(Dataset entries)
-- ==== Sys2Proof/Machine/Conv.lean ====
section
/-! DEFINITION. CONV, CONV_T, POOL and FUSED with its polls (chapter 7). -/

namespace Sys2Proof.Machine

/-- A forward convolution, plain or transposed, from its start (R188 to R195). -/
def State.runConv (s : State) (c : CoreId) (o : Op) (pos : Nat → Nat → Pos) (parts : List (List Nat × List (List Nat))) :
    State :=
  let d := o.desc
  let g := geoOf d
  if !s.convLegal c d none then s.badDesc c o
  else if g.isZero then s.finish c o.ticket stDone 0
  else
    let (tiles, dead) := convTiles pos (s.core c).width g.tw g.cout g.cin g.cinp parts
    s.startArray c o 0 0 0 tiles dead

def execConv (c : CoreId) (bad : BadSectors) (s : State) : Host.Outcome State Fault Refusal :=
  .next (s.startIf c 0x40 bad (earlyBad (leastConv 1) fun d => s.convLegal c d none) fun s o =>
    let g := geoOf o.desc
    s.runConv c o g.fwd [(List.range g.outPixels, g.tapGroups)])

def execConvT (c : CoreId) (bad : BadSectors) (s : State) : Host.Outcome State Fault Refusal :=
  .next (s.startIf c 0x41 bad (earlyBad (leastConv 1) fun d => s.convLegal c d none) fun s o =>
    let g := geoOf o.desc
    s.runConv c o g.trans (phaseParts g (List.range g.outPixels) g.transPhase))

def execPool (c : CoreId) (bad : BadSectors) (s : State) : Host.Outcome State Fault Refusal :=
  .next (s.startVec c 0x42 bad (earlyBad (leastConv 0) fun d => s.convLegal c d none) (s.poolWrites c) fun s o =>
    let d := o.desc
    let g := geoOf d
    if !s.convLegal c d none then s.badDesc c o
    else if g.isZero then s.finish c o.ticket stDone 0
    else
      let tiles := poolTiles d [List.range g.outPixels]
      s.unless c o [s.poolTrouble c bad d g.xAt tiles] fun s =>
        let r := s.vectorDrain c o.ticket (poolView d) (tiles.map fun t => (t, s.poolSums d g.xAt t))
        let e := poolEmpty d
        let st := combine (if r.widened then stEscalated else stDone) (if e = 0 then stDone else stEmptyRows)
        r.s.finish c o.ticket st (resWords [e, r.escalated, r.sat, r.pip]))

def execFused (c : CoreId) (bad : BadSectors) (s : State) : Host.Outcome State Fault Refusal :=
  .next (s.startOp c 0x43 bad fun s o => s.startFused c bad o)

/-! ### Polls of a stripe's neighbours (R205, R206) -/

/-- The FUSED that runs on a core. -/
def State.fusedRunning (s : State) (c : CoreId) : Option (Op × FusedWork) :=
  (s.core c).ops.findSome? fun o =>
    if o.phase == .running then
      match o.work with
      | .fused f _ => some (o, f)
      | _ => none
    else none

/-- The band words that a waiting pass of a stripe needs are read again (R205). -/
def State.pollBands (s : State) (c : CoreId) (bad : BadSectors) (o : Op) (f : FusedWork) : State :=
  if !f.waitBand then s
  else
    let (v, s) := s.cycles
    let s := s.modCnv c fun u => { u with cnvWait := u.cnvWait + BitVec.ofNat 64 v }
    let needs := match o.work with
      | .fused _ (some a) => match a.todo with
        | r :: _ => passNeeds o f a r
        | [] => (0, 0)
      | _ => match f.layers[f.layer]? with
        | some l => layerNeeds o f l
        | none => (0, 0)
    s.withBands c bad o f needs fun s => s

def execBandWordPoll (c : CoreId) (bad : BadSectors) (s : State) : Host.Outcome State Fault Refusal :=
  .next (match s.fusedRunning c with
    | none => s
    | some (o, f) => s.resumeOp c o.ticket fun o => s.pollBands c bad o f)

/-- The core completes once each neighbour that reads from it shows RDONE equal to RUN (R206). -/
def State.pollRdone (s : State) (c : CoreId) (o : Op) (f : FusedWork) : State :=
  let d := o.desc
  if f.waitRdone && (fusReaders d).all fun k => s.rdN (cntAt k d 6) 8 / 2 ^ 48 = (fusOf d).run then
    let st := combine (if f.widened then stEscalated else stDone) (if f.empty then stEmptyRows else stDone)
    (s.modCnv c fun u => { u with xActive := false }).finish c o.ticket st (resWords f.res)
  else s

def execRdonePoll (c : CoreId) (s : State) : Host.Outcome State Fault Refusal :=
  .next (match s.fusedRunning c with
    | none => s
    | some (o, f) => s.resumeOp c o.ticket fun o => s.pollRdone c o f)

end Sys2Proof.Machine
end

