def execObjQuery (c : CoreId) (bad : BadSectors) (s : State) : Host.Outcome State Fault Refusal :=
  .next (s.startOp c 0x66 bad fun s o =>
    let d := o.desc
    let q := d64 d 48
    let a := localPart q
    if !objFields d || q % 64 ≠ 0 || !s.herePart q || !byteSpace a 128 then s.badDesc c o
    else match s.findObj (dN d 32 6), s.owner c with
      | some slot, some p =>
        if (s.obj slot).share / 2 ^ p.val % 2 = 0 then s.badDesc c o
        else s.unless c o [(s.tableLost bad).map .lost, s.writeTrouble c a 128] fun s =>
          (s.store a (s.rd (s.objRec slot) 128)).finish c o.ticket stDone (objResult slot 0 (s.obj slot).addr)
      | _, _ => s.badDesc c o)

/-! ### Prefetch schedules (R255, R256) -/

structure PfEntry where
  id : Nat
  action : Nat
  flags : Nat
  atValue : Nat
  addr : Nat

def State.pfEntry (s : State) (d : Desc) (i : Nat) : PfEntry :=
  let a := localPart (d64 d 32) + 32 * i
  { id := s.rdN a 6, action := s.rdN (a + 6) 1, flags := s.rdN (a + 7) 1, atValue := s.rdN (a + 8) 4, addr := s.rdN (a + 16) 8 }

def pfCount (d : Desc) : Nat := d32 d 16

/-- An entry's bytes meet R251 and R255. -/
def State.pfOk (s : State) (d : Desc) (i : Nat) : Bool :=
  let e := s.pfEntry d i
  let a := localPart (d64 d 32) + 32 * i
  e.action ≤ 3 && e.flags ≤ 3 && (e.action ≤ 1 || e.flags % 2 = 0) && (e.action ≠ 3 || e.addr = 0) &&
  s.rdN (a + 12) 4 = 0 && s.rdN (a + 24) 8 = 0

def State.pfFields (s : State) (c : CoreId) (d : Desc) : Bool :=
  let n := pfCount d
  untyped d && onlyFields d [(16, 4), (32, 24), (96, 1)] && n ≤ 65536 && 1 ≤ d8 d 96 && d8 d 96 ≤ 16 &&
  d64 d 32 % 64 = 0 && d64 d 48 % 64 = 0 && d64 d 40 % 8 = 0 && s.herePart (d64 d 32) && s.herePart (d64 d 40) &&
  s.herePart (d64 d 48) && inNearOrStore c (localPart (d64 d 40)) 8 && byteSpace (localPart (d64 d 32)) (32 * n) &&
  byteSpace (localPart (d64 d 48)) (8 * n)

def execPrefetch (c : CoreId) (s : State) : Host.Outcome State Fault Refusal :=
  .next (s.startOp c 0x67 [] fun s o =>
    let d := o.desc
    let n := pfCount d
    if !s.pfFields c d then s.badDesc c o
    else if n = 0 then s.finish c o.ticket stDone (resultOf (leBytes 4 0 ++ leBytes 4 0 ++ leBytes 4 0xFFFFFFFF))
    else s.unless c o [s.readTrouble c [] (localPart (d64 d 32)) (32 * n), s.writeTrouble c (localPart (d64 d 48)) (8 * n),
        (s.coreViolates c (localPart (d64 d 40)) 8 false).map .violation] fun s =>
      if (List.range n).all fun i => s.pfOk d i then
        s.modOp c o.ticket fun o => { o with work := .prefetch { next := 0, inflight := [], done := [] } }
      else s.badDesc c o)

/-- Entry i acts as the matching operation of the issuing partition. -/
def State.pfStart (s : State) (c : CoreId) (o : Op) (i : Nat) : State :=
  let e := s.pfEntry o.desc i
  let w : Waiter :=
    { core := c, ticket := o.ticket, entry := some i, kind := if e.action ≤ 1 then 0x61 else 0x62,
      tier := if e.action = 0 then 3 else if e.action = 3 then 1 else 2, addr := BitVec.ofNat 64 e.addr,
      pin := e.flags % 2 = 1, extents := 0, share := 0, joined := false, late := false }
  let s := s.modOp c o.ticket fun o =>
    match o.work with
    | .prefetch p => { o with work := .prefetch { p with next := i + 1, inflight := p.inflight ++ [i] } }
    | _ => o
  if e.flags / 2 = 1 then
    match s.findObj e.id, s.owner c with
    | some slot, some p =>
      let r := s.obj slot
      if r.share / 2 ^ p.val % 2 = 0 || r.pin p.val = 0 then s.objFail w stBadDesc
      else (s.addPin slot p (-1)).objAct [] e.id w
    | _, _ => s.objFail w stBadDesc
  else s.objAct [] e.id w

/-- Entries start in list order while the progress word and INFLIGHT let them. -/
def State.pfStarts (s : State) (c : CoreId) (ticket : BitVec 32) (prog : Nat) : Nat → State
  | 0 => s
  | n + 1 =>
    match s.running c ticket with
    | none => s
    | some o =>
      match o.work with
      | .prefetch p =>
        if p.next < pfCount o.desc && p.inflight.length < d8 o.desc 96 && (s.pfEntry o.desc p.next).atValue ≤ prog then
          (s.pfStart c o p.next).pfStarts c ticket prog n
        else s
      | _ => s

def execPrefetchProgressPoll (c : CoreId) (ticket : BitVec 32) (bad : BadSectors) (s : State) :
    Host.Outcome State Fault Refusal :=
  .next (s.resumeOp c ticket fun o =>
    match o.work with
    | .prefetch _ =>
      let a := localPart (d64 o.desc 40)
      s.unless c o [s.readTrouble c bad a 8] fun s => s.pfStarts c ticket (s.rdN a 8) (d8 o.desc 96)
    | _ => s)

/-- Entry i of a schedule completes: its readiness word is written (R256). -/
def execPrefetchEntryDone (c : CoreId) (ticket : BitVec 32) (i : Nat) (s : State) : Host.Outcome State Fault Refusal :=
  .next (match s.running c ticket with
    | none => s
    | some o =>
      match o.work with
      | .prefetch p =>
        match p.inflight.contains i, p.done.find? fun x => x.1 = i with
        | true, some (_, st) =>
          let s := s.storeN (localPart (d64 o.desc 48) + 8 * i) 8 (2 ^ 63 + st.toNat)
          let p := { p with inflight := p.inflight.filter (· ≠ i) }
          if p.inflight.isEmpty && p.next = pfCount o.desc then
            let (st, r) := pfResult p.done
            s.finish c ticket st r
          else s.modOp c ticket fun o => { o with work := .prefetch p }
        | _, _ => s
      | _ => s)

/-! ### Maintenance of the flash (R244 to R246) -/

/-- Objects with an extent in a lost page become POISONED, with the requests that wait on them (R245). -/
def State.loseObjects (s : State) (ids : List (BitVec 48)) : State :=
  s.each ids fun s id =>
    match s.findObj id.toNat with
    | none => s
    | some slot =>
      if (s.obj slot).st = obPoisoned then s
      else match s.findMove slot with
      | some m => (s.poisonObj slot).endMove m stWeightLost 0
      | none => s.poisonObj slot

/-- One pass of the patrol over every written page: its read counts, and a page that needed retries or parity is rewritten
(R244). -/
def execPatrolPass (pages : List PageRead) (fails : DieFails) (s : State) : Host.Outcome State Fault Refusal :=
  .next (if s.tier.slowLost || s.slowWaits then s
    else
      let lost := (pages.filter fun r => r.out == .lost).filterMap fun r => (s.readOf r).map Prod.fst
      let s := s.countReads fun u => u != .stale
      let s := s.each pages fun s r =>
        let s := s.pageRead r
        if r.out == .retried then s.rewritePage r else s
      (s.dieFails fails).loseObjects lost)

/-- The maintenance of the flash is switched on (R381). -/
def State.maintOn (s : State) : Bool :=
  match vat s.rep.fns 4 with
  | some f => f.st == .on || f.st == .stopping
  | none => false

/-- The first block of a channel that a scrub is due for: scheduled, or with SCRUB_READS reads (R244). -/
def State.scrubDue (s : State) (ch : Fin 8) : Option FlashBlock :=
  (vget s.tier.slow ch).blocks.find? fun b => !b.retired && (b.scrub || s.tier.scrubReads.toNat ≤ b.reads)

/-- One maintenance operation of a channel: a scrub that is due; else, where the erase counts spread by more than SPREAD, a
levelling move of a stripe that the translation layer is free to choose, whose block on the channel is erased (R244). -/
def execSlowMaintenanceOperation (ch : Fin 8) (fails : DieFails) (s : State) : Host.Outcome State Fault Refusal :=
  .next (
    let x := vget s.tier.slow ch
    if s.tier.slowLost || !x.up || !s.maintOn || s.slowWaitsAt ch then s
    else match s.scrubDue ch with
      | some b => (s.scrubBlock ch b.die b.num).dieFails fails
      | none =>
        if s.tier.spread.toNat < x.wearMax.toNat - x.wearMin.toNat then
          let (v, s) := s.fresh
          let cold := s.tier.stripes.flatMap fun st => (st.pages.filter fun p => p.ch = ch).map fun p => (st.num, p.die)
          match cold[v.toNat % cold.length]? with
          | none => s
          | some (num, die) => (s.scrubBlock ch die (Config.flashBlock num)).dieFails fails
        else s)

end Sys2Proof.Machine
end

- PROBLEM STATEMENT -
An exact copy of the lines above between the line holding "else s.modOp c" and the line holding "def execPatrolPass (pages", inclusive, is the whole answer.

- ANSWER TO THIS EXERCISE -
          else s.modOp c ticket fun o => { o with work := .prefetch p }
        | _, _ => s
      | _ => s)

/-! ### Maintenance of the flash (R244 to R246) -/

/-- Objects with an extent in a lost page become POISONED, with the requests that wait on them (R245). -/
def State.loseObjects (s : State) (ids : List (BitVec 48)) : State :=
  s.each ids fun s id =>
    match s.findObj id.toNat with
    | none => s
    | some slot =>
      if (s.obj slot).st = obPoisoned then s
      else match s.findMove slot with
      | some m => (s.poisonObj slot).endMove m stWeightLost 0
      | none => s.poisonObj slot

/-- One pass of the patrol over every written page: its read counts, and a page that needed retries or parity is rewritten
(R244). -/
def execPatrolPass (pages : List PageRead) (fails : DieFails) (s : State) : Host.Outcome State Fault Refusal :=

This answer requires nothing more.